**Directions for this task:** In the listing below, find the line with "dpa) < 16 ∧" and the line with "nothing that an". Repeat those two lines and all lines between them exactly.

**Provided material:**
-- ==== Sys2Proof/Certificates/Slice0/Obligations.lean ====
section
/-!
DEFINITION. The statements for the provers: what a step is, what every command keeps, and what each command does.
-/

open Sys2Proof Sys2Proof.Machine

/-- A step runs the command at the front of the queue on the state with the rest of it. Every command answers a next state: the block reports
what goes wrong in its own registers and records, and stops at nothing. With no command waiting the block does its own work, which is the
model's choice (log entry 1). The model's choices that this rests on: log entry 1. -/
def Obligations.StepRunsFrontCommand : Prop :=
  (∀ (s : State) (c : Instr), step { s with pending := c :: s.pending } = exec c s) ∧
  (∀ (s : State) (c : Instr) (rest : List Instr), s.pending = c :: rest → step s = exec c { s with pending := rest }) ∧
  (∀ s : State, s.pending = [] → step s = .next s.idle) ∧
  ∀ (c : Instr) (s : State), ∃ t, exec c s = .next t

/-- The machine at reset: no command waits; every symbol of DRAM reads 0 (R149, log entry 2) and the DRAM is in its canonical form; the ledger
holds no record; the layout is unlocked with the shaft hash on (R36, Table 2.4) and 4 units reserved (Table 7.12); LV16 is the factory
reserve and the other levels hold the shelves in ascending order (R24); no port and no patron is enabled, every ring DISABLED, every link
DISABLED; the device is STARTING at phase 0 (Table 21.2). The model's choices that this rests on: log entries 2, 108. -/
def Obligations.ResetLeavesTheMachine : Prop :=
  State.reset.memWf ∧ State.reset.pending = [] ∧ (∀ a, State.reset.readSym a = 0) ∧ State.reset.ledger.records = [] ∧
    State.reset.layout.shaftHash = true ∧ State.reset.layout.locked = false ∧ State.reset.layout.reserve = 4 ∧
    State.reset.dev.rd F.DEV_STACK_FACTORY_RESERVE = 16 ∧ State.reset.dev.rd (F.LEVEL_ROLE_ROLE 16) = 1 ∧
    (∀ l < 16, State.reset.dev.rd (F.LEVEL_ROLE_ROLE l) = 0 ∧ State.reset.dev.rd (F.LEVEL_ROLE_SHELF l) = l) ∧
    (∀ p : Fin 64, State.reset.dev.rd (F.PORT_CTL_ENABLE p) = 0 ∧ ∀ k : Fin 4, State.reset.dev.lst (4 * p.val + k) = 0) ∧
    (∀ p : Fin 4096, State.reset.dev.rd (F.PATRON_CTL_ENABLE p) = 0 ∧ ∀ i : Fin 6, State.reset.dev.ringState p i = ringDisabled) ∧
    State.reset.dev.rd F.DEV_STATUS_STATE = 0 ∧ State.reset.dev.rd F.DEV_START_STATUS_PHASE = 0

/-- The places of a line (R34, R35, R46, R137). The shaft of a DPA is computed as R35 gives it; every DPA lies on a logical row of a shelf;
shaft, shelf, bank, row and line put together again give the line of the DPA, and every place of a DATA shelf is the place of exactly the
DPA that names it. Formalises R35. -/
def Obligations.LinesHavePlaces : Prop :=
  (∀ dpa, dpa < dpaEnd → dpaShaft false dpa = dpa / 2 ^ 8 % 64 ∧
    (let row := dpa / 2 ^ 25
     let fold := (row % 16) ^^^ (row / 16 % 16) ^^^ (row / 256 % 16) ^^^ (row / 4096)
     dpaShaft true dpa = dpa / 2 ^ 12 % 4 * 16 + (dpa / 2 ^ 8 % 16 ^^^ fold)) ∧
    ∀ hash, dpaShaft hash dpa < 64 ∧ dpaRow dpa < 6144 ∧ dpaLineInRow dpa < 32 ∧ roomSlice (dpaShaft hash dpa) < 16 ∧
      roomSet (dpaShaft hash dpa) dpa < 8192 ∧
      dpaOf hash (dpaShaft hash dpa) (dpaShelf dpa) (dpaBank dpa) (dpaRow dpa) (dpaLineInRow dpa) = dpa / 64 * 64) ∧
  ∀ hash shaft shelf bank row line, shaft < 64 → shelf < 16 → bank < 16 → row < 6144 → line < 32 →
    let dpa := dpaOf hash shaft shelf bank row line
    dpa < dpaEnd ∧ dpaShaft hash dpa = shaft ∧ dpaShelf dpa = shelf ∧ dpaBank dpa = bank ∧ dpaRow dpa = row ∧ dpaLineInRow dpa = line

/-- Every step keeps the DRAM in its canonical form: from any state whose list of symbols is strictly rising and lists nothing that an
unlisted symbol reads as, whatever command is at the front of the queue, and with none. -/
def Obligations.StepKeepsMemoryCanonical : Prop :=
  ∀ s t : State, s.memWf → step s = .next t → t.memWf

/-- No step changes what final test and the board fix (R2, R3, R24, R360, R402, R487), and a step takes exactly the front command off the
queue. -/
def Obligations.StepsLeaveFusesAndQueue : Prop :=
  ∀ s t : State, step s = .next t → t.fuses = s.fuses ∧ t.pending = s.pending.tail

/-- Once OPEN has locked the layout (R36, R173, R482), no command but those that may begin a cold start or end in CLOSED changes the shaft
hash, the reserve, the keeper port or the lock, and the block's own work does not. -/
def Obligations.LockedLayoutStays : Prop :=
  ∀ s t : State, s.layout.locked = true → (∀ c, s.pending.head? = some c → restarts c = false) → step s = .next t → t.layout = s.layout

/-- The frame of DRAM and ledger: a command that stores nothing leaves every symbol of DRAM as it was, and the ledger is changed by none but
the foot's own writes (R302), the records that are written at once (R408, R416, R499), and the start (R498); every other command leaves
every block of it as it was, as does the block's own work. The model's choices that this rests on: log entries 1, 9. -/
def Obligations.StoresAndLedgerWritesAreNamed : Prop :=
  (∀ (s t : State) (c : Instr), storesNothing c = true → exec c s = .next t → ∀ a, t.readSym a = s.readSym a) ∧
  (∀ (s t : State) (c : Instr), writesLedger c = false → exec c s = .next t → t.ledger = s.ledger) ∧
  ∀ s : State, s.idle.ledger = s.ledger

/-- Words of the shaft taken apart are the words put together (R77, R78, Tables 4.4 and 4.5): every command word has even parity, and its
level, bank, row or opcode and operand come out as they went in, for every value the fields admit. -/
def Obligations.ShaftWordsComeApart : Prop :=
  ∀ level bank : Nat, level < 32 → bank < 16 →
    (∀ row, row < 8192 →
      oddParity (actWord level bank row) = false ∧ (cmdFields (actWord level bank row)).isAct = true ∧
      (cmdFields (actWord level bank row)).level = level ∧ (cmdFields (actWord level bank row)).bank = bank ∧
      (cmdFields (actWord level bank row)).row = row) ∧
    (∀ op operand, op < 16 → operand < 512 →
      oddParity (cmdWord level bank op operand) = false ∧
      (cmdFields (cmdWord level bank op operand)).isAct = false ∧
      (cmdFields (cmdWord level bank op operand)).level = level ∧ (cmdFields (cmdWord level bank op operand)).bank = bank ∧
      (cmdFields (cmdWord level bank op operand)).op = op ∧ (cmdFields (cmdWord level bank op operand)).operand = operand)

/-- ACT (R78, R81, R91, R112, R117). A bay that holds a token for the level activates a row of an IDLE bank, a logical row or the spare row of
the open withdrawal: the bank is ACTIVATING with that row, both ends count the activation, the row's count rises by 1, and the history
gains the activation. Without a token, or where no bay drives the shaft, nothing happens. The 512th activation of a row (R113, R114): the
row's count starts again at 0, a targeted-refresh claim of the row takes the first empty slot, and ROW_ACT_TRIGGERS of the level counts
it, saturating. The model's choices that this rests on: log entry 3. -/
def Obligations.ActivationsOpenRows : Prop :=
  (∀ (s : State) (shaft : Fin 64) (level : Fin 17) (bank : Fin 16) (row : BitVec 13) (patron : Fin 4096),
     let sh := shelfKey shaft level
     let k := bankKey shaft level bank
     let rk := rowKey shaft level bank (s.dev.physRow shaft level bank row.toNat)
     (s.dev.portReady shaft level = true → s.dev.actAllowed shaft level patron = true → (s.dev.bank k).st = .idle →
       (row.toNat < 6144 ∨ row.toNat < 6208 ∧ (s.dev.shelf sh).wdOpen = true ∧ (s.dev.shelf sh).wdBank = bank.val) →
       s.dev.openClaims sh < 32 → (s.dev.shelf sh).acts < s.dev.portGrant level + 2 → SMap.get 0 s.dev.rowCounts rk < 511 →
       ∃ t, exec (.act shaft level bank row patron false { down := 0, up := 0 }) s = .next t ∧ s.frame t [] ∧
         t.dev.bank k = { st := .activating, row := row.toNat, written := false, op := .act } ∧
         (∀ j, j ≠ k → t.dev.bank j = s.dev.bank j) ∧
         (t.dev.shelf sh).acts = (s.dev.shelf sh).acts + 1 ∧ (t.dev.shelf sh).bayActs = (s.dev.shelf sh).bayActs + 1 ∧
         SMap.get 0 t.dev.rowCounts rk = SMap.get 0 s.dev.rowCounts rk + 1 ∧
         (∀ j, j ≠ rk → SMap.get 0 t.dev.rowCounts j = SMap.get 0 s.dev.rowCounts j) ∧
         (t.dev.shaft shaft).hist =
           ({ level := level, bank := bank, row := row.toNat, patron := patron } :: (s.dev.shaft shaft).hist).take 512 ∧
         t.dev.raised = s.dev.raised) ∧
     (∀ bad noise, (s.dev.shaftDriven shaft && s.dev.actAllowed shaft level patron) = false →
       exec (.act shaft level bank row patron bad noise) s = .next s)) ∧
  (∀ (s : State) (shaft : Fin 64) (level : Fin 17) (bank : Fin 16) (row : BitVec 13) (patron : Fin 4096) (i : Nat),
     let sh := shelfKey shaft level
     let rk := rowKey shaft level bank (s.dev.physRow shaft level bank row.toNat)
     s.dev.portReady shaft level = true → s.dev.actAllowed shaft level patron = true →
     (s.dev.bank (bankKey shaft level bank)).st = .idle → row.toNat < 6144 → s.dev.openClaims sh < 32 →
     (s.dev.shelf sh).acts < s.dev.portGrant level + 2 → SMap.get 0 s.dev.rowCounts rk = 511 → s.dev.freeClaim sh = some i →
     ∃ t, exec (.act shaft level bank row patron false { down := 0, up := 0 }) s = .next t ∧ s.frame t [F.ROW_ACT_TRIGGERS level] ∧
       SMap.get 0 t.dev.rowCounts rk = 0 ∧
       (∃ c, t.dev.claimAt (sh * 32 + i) = some c ∧ c.bank = bank.val ∧ c.row = row.toNat) ∧
       t.dev.rd (F.ROW_ACT_TRIGGERS level) = min (s.dev.rd (F.ROW_ACT_TRIGGERS level) + 1) (2 ^ 32 - 1))

/-- RD, WR, SRR, SRW and CAL modes 1 and 2 (R73, Table 4.5): where a READY port accepts the command and the transfer order has room, the
command takes the last place of the shaft's transfer order, with the row that the bank holds open, AP where the word or CLOSED_PAGE asks
for it, and the word SRW writes; no bank changes. -/
def Obligations.DataMovesJoinTheOrder : Prop :=
  ∀ (s : State) (shaft : Fin 64) (level : Fin 17), s.dev.portReady shaft level = true → s.dev.orderRoom shaft = true →
    s.dev.countersOff = true →
    let joins := fun (c : Instr) (x : Xfer) => ∃ t, exec c s = .next t ∧ s.frame t [] ∧ t.dev.banks = s.dev.banks ∧
      (t.dev.shaft shaft).order = (s.dev.shaft shaft).order ++ [x]
    (∀ (bank : Fin 16) (line : Fin 32) (ap : Bool) (cls : Fin 8) (grp : Fin 256),
      (s.dev.bank (bankKey shaft level bank)).st = .opened →
      (∀ (patron : Fin 4096) scrub, joins (.rd shaft level bank line ap cls grp patron scrub { down := 0, up := 0 })
        { level := level, bank := bank, row := (s.dev.bank (bankKey shaft level bank)).row, line := line, kind := .read,
          ap := ap || s.dev.flag (F.SHAFT_CTL_CLOSED_PAGE shaft), cls := cls, grp := grp, patron := patron, scrub := scrub }) ∧
      joins (.wr shaft level bank line ap cls grp { down := 0, up := 0 })
        { level := level, bank := bank, row := (s.dev.bank (bankKey shaft level bank)).row, line := line, kind := .write,
          ap := ap || s.dev.flag (F.SHAFT_CTL_CLOSED_PAGE shaft), cls := cls, grp := grp }) ∧
    (∀ word : BitVec 9, joins (.srr shaft level word { down := 0, up := 0 })
      { level := level, bank := 0, row := 0, line := 0, kind := .srr, word := word.toNat }) ∧
    (∀ data : Word, joins (.srw shaft level 288 data { down := 0, up := 0 })
      { level := level, bank := 0, row := 0, line := 0, kind := .srw, word := 288, data := data }) ∧
    joins (.calWritePattern shaft level { down := 0, up := 0 })
      { level := level, bank := 0, row := 0, line := 0, kind := .calWrite, cls := 7 } ∧
    joins (.calReadPattern shaft level { down := 0, up := 0 })
      { level := level, bank := 0, row := 0, line := 0, kind := .calRead, cls := 7 }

**Answer to this problem:**
    ∀ hash, dpaShaft hash dpa < 64 ∧ dpaRow dpa < 6144 ∧ dpaLineInRow dpa < 32 ∧ roomSlice (dpaShaft hash dpa) < 16 ∧
      roomSet (dpaShaft hash dpa) dpa < 8192 ∧
      dpaOf hash (dpaShaft hash dpa) (dpaShelf dpa) (dpaBank dpa) (dpaRow dpa) (dpaLineInRow dpa) = dpa / 64 * 64) ∧
  ∀ hash shaft shelf bank row line, shaft < 64 → shelf < 16 → bank < 16 → row < 6144 → line < 32 →
    let dpa := dpaOf hash shaft shelf bank row line
    dpa < dpaEnd ∧ dpaShaft hash dpa = shaft ∧ dpaShelf dpa = shelf ∧ dpaBank dpa = bank ∧ dpaRow dpa = row ∧ dpaLineInRow dpa = line

/-- Every step keeps the DRAM in its canonical form: from any state whose list of symbols is strictly rising and lists nothing that an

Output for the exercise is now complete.